◆ **What needs to be done**: All lines of the records below that contain the word "congrArg" must be listed.

◆ **Extracted data**:
theorem runInput_bankInv {e : Input} {s t : State} (h : runInput e s = .next t) (inv : BankInv s) : BankInv t := by
  obtain ⟨w, rfl⟩ | ⟨_, i, -, hx⟩ | ⟨m, -, rfl⟩ | ⟨-, rfl⟩ := runInput_next h
  · exact inv.of_sameBank (sameBank_abandon s w)
  · exact exec_bankInv hx inv
  · exact inv.of_sameBank ⟨rfl, rfl, rfl, rfl, rfl, rfl, rfl⟩
  · exact (powerOn_bankInv inv.params).of_sameBank ⟨rfl, rfl, rfl, rfl, rfl, rfl, rfl⟩

/-- Settles O33: a step idles or runs an input, and taking the input off the list touches nothing the invariant speaks
of. -/
theorem stepKeepsInvariant : Obligations.StepKeepsInvariant := by
  intro s t inv h
  obtain ⟨-, rfl⟩ | ⟨e, rest, -, hx⟩ := step_next h
  · exact inv
  · exact runInput_bankInv hx (inv.of_sameBank ⟨rfl, rfl, rfl, rfl, rfl, rfl, rfl⟩)

/-- No input writes the parameters. -/
theorem runInput_params {e : Input} {s t : State} (h : runInput e s = .next t) : t.params = s.params := by
  obtain ⟨w, rfl⟩ | ⟨_, i, -, hx⟩ | ⟨m, -, rfl⟩ | ⟨-, rfl⟩ := runInput_next h
  · exact (sameBank_abandon s w).params
  · exact exec_params hx
  · rfl
  · rfl

/-- Settles O50: a step idles or runs an input, which keeps the parameters and the capacities. -/
theorem stepKeepsQueueCapacities : Obligations.StepKeepsQueueCapacities := by
  intro s t rx tx h
  obtain ⟨-, rfl⟩ | ⟨e, rest, -, hx⟩ := step_next h
  · exact ⟨rfl, rx, tx⟩
  · exact ⟨runInput_params (s := s.withPending rest) hx, runInput_queuesFit hx ⟨rx, tx⟩⟩

/-- Settles O35: power-on meets the invariant and every input keeps it; in Operational the window is closed. -/
theorem reachableStatusIsConsistent : Obligations.ReachableStatusIsConsistent := by
  intro es p t spec h
  have inv : BankInv t :=
    issueAll_keeps (P := BankInv) (Q := fun _ => True) (fun e s t _ inv h => runInput_bankInv h inv)
      es (State.powerOn p) t (fun _ _ => trivial) (powerOn_bankInv spec) h
  exact ⟨inv.status, fun op => inv.image (by rw [op]; decide)⟩

end Sys2Proof.Machine
end

section
/-! SUPPORT. What each operation may write (R45), what no operation reads (R22, R24, R40), and the statements that follow:
the write map, and how OE, `STATE` and `CONN` move over runs (R31, R38, R148). -/

namespace Sys2Proof.Machine

/-! ### What each operation may write -/

/-- The write map of R45 turned round: the next state is the old one but for the pieces in the operation's rows. -/
def WritesOnly (i : Instr) (s t : State) : Prop :=
  match i with
  | .rdData => ∃ q b l r, t = { s with rxq := q, status := b, trace := l, returned := r }
  | .rdStatus => ∃ r, t = { s with returned := r }
  | .wrData _ => ∃ q b l r, t = { s with txq := q, status := b, trace := l, returned := r }
  | .wrMode _ => ∃ u b r, t = { s with usartState := u, mode := b, returned := r }
  | .wrCmd _ => ∃ u c b r, t = { s with usartState := u, cmd := c, status := b, returned := r }
  | .wrIr _ => ∃ u c b q q' r,
      t = { s with usartState := u, cmd := c, status := b, rxq := q, txq := q', returned := r }
  | .rdOther => ∃ l r, t = { s with trace := l, returned := r }
  | .wrOther _ => ∃ l r, t = { s with trace := l, returned := r }
  | .rxPush _ => ∃ q b l r, t = { s with rxq := q, status := b, trace := l, returned := r }
  | .txPop => ∃ q b r, t = { s with txq := q, status := b, returned := r }
  | .connSet _ => ∃ c b r, t = { s with conn := c, status := b, returned := r }

theorem exec_writesOnly {i : Instr} {s t : State} (h : exec i s = .next t) : WritesOnly i s t := by
  cases i with
  | rdData =>
    obtain ⟨-, rfl⟩ | ⟨-, -, rfl⟩ | ⟨_, _, -, -, rfl⟩ := execRdData_next h <;> exact ⟨_, _, _, _, rfl⟩
  | rdStatus => cases h; exact ⟨_, rfl⟩
  | wrData d =>
    obtain ⟨-, rfl⟩ | ⟨-, -, rfl⟩ | ⟨-, -, -, rfl⟩ | ⟨-, -, -, rfl⟩ := execWrData_next h <;> exact ⟨_, _, _, _, rfl⟩
  | wrMode v => obtain ⟨-, rfl⟩ := execWrMode_next h; exact ⟨_, _, _, rfl⟩
  | wrCmd v => obtain ⟨-, -, rfl⟩ := execWrCmd_next h; exact ⟨_, _, _, _, rfl⟩
  | wrIr v => obtain ⟨-, -, rfl⟩ := execWrIr_next h; exact ⟨_, _, _, _, _, _, rfl⟩
  | rdOther => cases h; exact ⟨_, _, rfl⟩
  | wrOther d => cases h; exact ⟨_, _, rfl⟩
  | rxPush b =>
    obtain ⟨-, rfl⟩ | ⟨-, rfl⟩ := execRxPush_next h
    · rw [(overflowRx_spec s b).2]; exact ⟨_, _, _, _, rfl⟩
    · exact ⟨_, _, _, _, rfl⟩
  | txPop => obtain ⟨-, rfl⟩ | ⟨_, _, -, rfl⟩ := execTxPop_next h <;> exact ⟨_, _, _, rfl⟩
  | connSet c => cases h; exact ⟨_, _, _, rfl⟩

/-- Settles O26: a piece of state outside an operation's rows of the map is untouched by it. -/
theorem onlyListedOperationsWriteEachRegister : Obligations.OnlyListedOperationsWriteEachRegister := by
  intro i s t h
  have frame := exec_writesOnly h
  cases i with
  | rdData => obtain ⟨_, _, _, _, rfl⟩ := frame; simp
  | rdStatus => obtain ⟨_, rfl⟩ := frame; simp
  | wrData d => obtain ⟨_, _, _, _, rfl⟩ := frame; simp
  | wrMode v => obtain ⟨_, _, _, rfl⟩ := frame; simp
  | wrCmd v => obtain ⟨_, _, _, _, rfl⟩ := frame; simp
  | wrIr v => obtain ⟨_, _, _, _, _, _, rfl⟩ := frame; simp
  | rdOther => obtain ⟨_, _, rfl⟩ := frame; simp
  | wrOther d => obtain ⟨_, _, rfl⟩ := frame; simp
  | rxPush b => obtain ⟨_, _, _, _, rfl⟩ := frame; simp
  | txPop => obtain ⟨_, _, _, rfl⟩ := frame; simp
  | connSet c => obtain ⟨_, _, _, rfl⟩ := frame; simp

/-! ### What no operation reads -/

/-- The state with `TRACE`, `MODE` and `CMD` passed through three functions. -/
def State.mapUnread (g : List TraceEvent → List TraceEvent) (m c : Byte → Byte) (s : State) : State :=
  { s with trace := g s.trace, mode := m s.mode, cmd := c s.cmd }

section

variable {g : List TraceEvent → List TraceEvent} {m c : Byte → Byte} {s : State}

theorem recompute_mapUnread (txen : (c s.cmd).getLsbD 0 = s.cmd.getLsbD 0) :
    (s.mapUnread g m c).recompute = s.recompute.mapUnread g m c := by
  have status : recomputedStatus (s.mapUnread g m c) = recomputedStatus s := by
    unfold recomputedStatus txrdyValue txeValue cmdTxen
    rw [show (s.mapUnread g m c).cmd = c s.cmd from rfl, txen]
    rfl
  exact congrArg (fun b => (s.withStatus b).mapUnread g m c) status

theorem record_mapUnread (append : ∀ e, g (s.trace ++ [e]) = g s.trace ++ [e]) (e : TraceEvent) :
    (s.mapUnread g m c).record e = (s.record e).mapUnread g m c :=
  congrArg (fun l => { s with trace := l, mode := m s.mode, cmd := c s.cmd }) (append e).symm

/-- The data write's push, TXRDY and TXE cleared before its recompute (R124). -/
theorem pushTx_mapUnread (txen : (c s.cmd).getLsbD 0 = s.cmd.getLsbD 0) (d : Byte) :
    (s.mapUnread g m c).pushTx d = (s.pushTx d).mapUnread g m c :=
  recompute_mapUnread (s := (s.withTxq (s.txq ++ [d])).withStatus (txFlagsCleared s.status)) txen

theorem overflowRx_mapUnread (append : ∀ e, g (s.trace ++ [e]) = g s.trace ++ [e]) (b : Byte) :
    (s.mapUnread g m c).overflowRx b = (s.overflowRx b).mapUnread g m c := by
  have raised := record_mapUnread (m := m) (c := c) append (.raised (.queueOverflow .rx b))
  unfold State.overflowRx State.raise
  rw [raised, show (s.mapUnread g m c).params = s.params from rfl]
  cases s.params.overrunSetsOE <;> rfl

/-- Returning a value passes through, so an answer does where the state it returns from does. -/
theorem next_mapUnread {u v : State} (h : u = v.mapUnread g m c) (r : Returned) :
    (.next (u.withReturned r) : Answer) = mapNext (State.mapUnread g m c) (.next (v.withReturned r)) := by
  rw [h]; rfl

theorem exec_rdData_mapUnread (append : ∀ e, g (s.trace ++ [e]) = g s.trace ++ [e])
    (txen : (c s.cmd).getLsbD 0 = s.cmd.getLsbD 0) :
    exec .rdData (s.mapUnread g m c) = mapNext (State.mapUnread g m c) (exec .rdData s) := by
  by_cases op : s.usartState = .operational
  · cases q : s.rxq with
    | nil =>
      rw [exec_rdData_empty op q, exec_rdData_empty (s := s.mapUnread g m c) op q]
      rfl
    | cons b rest =>
      rw [exec_rdData_head op q, exec_rdData_head (s := s.mapUnread g m c) op q]
      exact next_mapUnread (recompute_mapUnread (s := s.withRxq rest) txen) _
  · rw [exec_rdData_notOperational op, exec_rdData_notOperational (s := s.mapUnread g m c) op]
    exact next_mapUnread (record_mapUnread append _) _

theorem exec_wrData_mapUnread (append : ∀ e, g (s.trace ++ [e]) = g s.trace ++ [e])
    (txen : (c s.cmd).getLsbD 0 = s.cmd.getLsbD 0) (d : Byte) :
    exec (.wrData d) (s.mapUnread g m c) = mapNext (State.mapUnread g m c) (exec (.wrData d) s) := by
  by_cases op : s.usartState = .operational
  · cases on : s.cmd.getLsbD 0 with
    | false =>
      rw [exec_wrData_txDisabled d op on, exec_wrData_txDisabled (s := s.mapUnread g m c) d op (txen.trans on)]
      exact next_mapUnread (record_mapUnread append _) _
    | true =>
      have on' : (s.mapUnread g m c).cmd.getLsbD 0 = true := txen.trans on
      by_cases full : s.txq.length = s.params.txCap
      · rw [exec_wrData_full d op on full, exec_wrData_full (s := s.mapUnread g m c) d op on' full]
        exact next_mapUnread (record_mapUnread append _) _
      · rw [exec_wrData_room d op on full, exec_wrData_room (s := s.mapUnread g m c) d op on' full,
          pushTx_mapUnread txen]
        exact next_mapUnread (record_mapUnread (s := s.pushTx d) append _) _
  · rw [exec_wrData_notOperational d op, exec_wrData_notOperational (s := s.mapUnread g m c) d op]
    exact next_mapUnread (record_mapUnread append _) _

◆ **Response**:
  exact congrArg (fun b => (s.withStatus b).mapUnread g m c) status
  congrArg (fun l => { s with trace := l, mode := m s.mode, cmd := c s.cmd }) (append e).symm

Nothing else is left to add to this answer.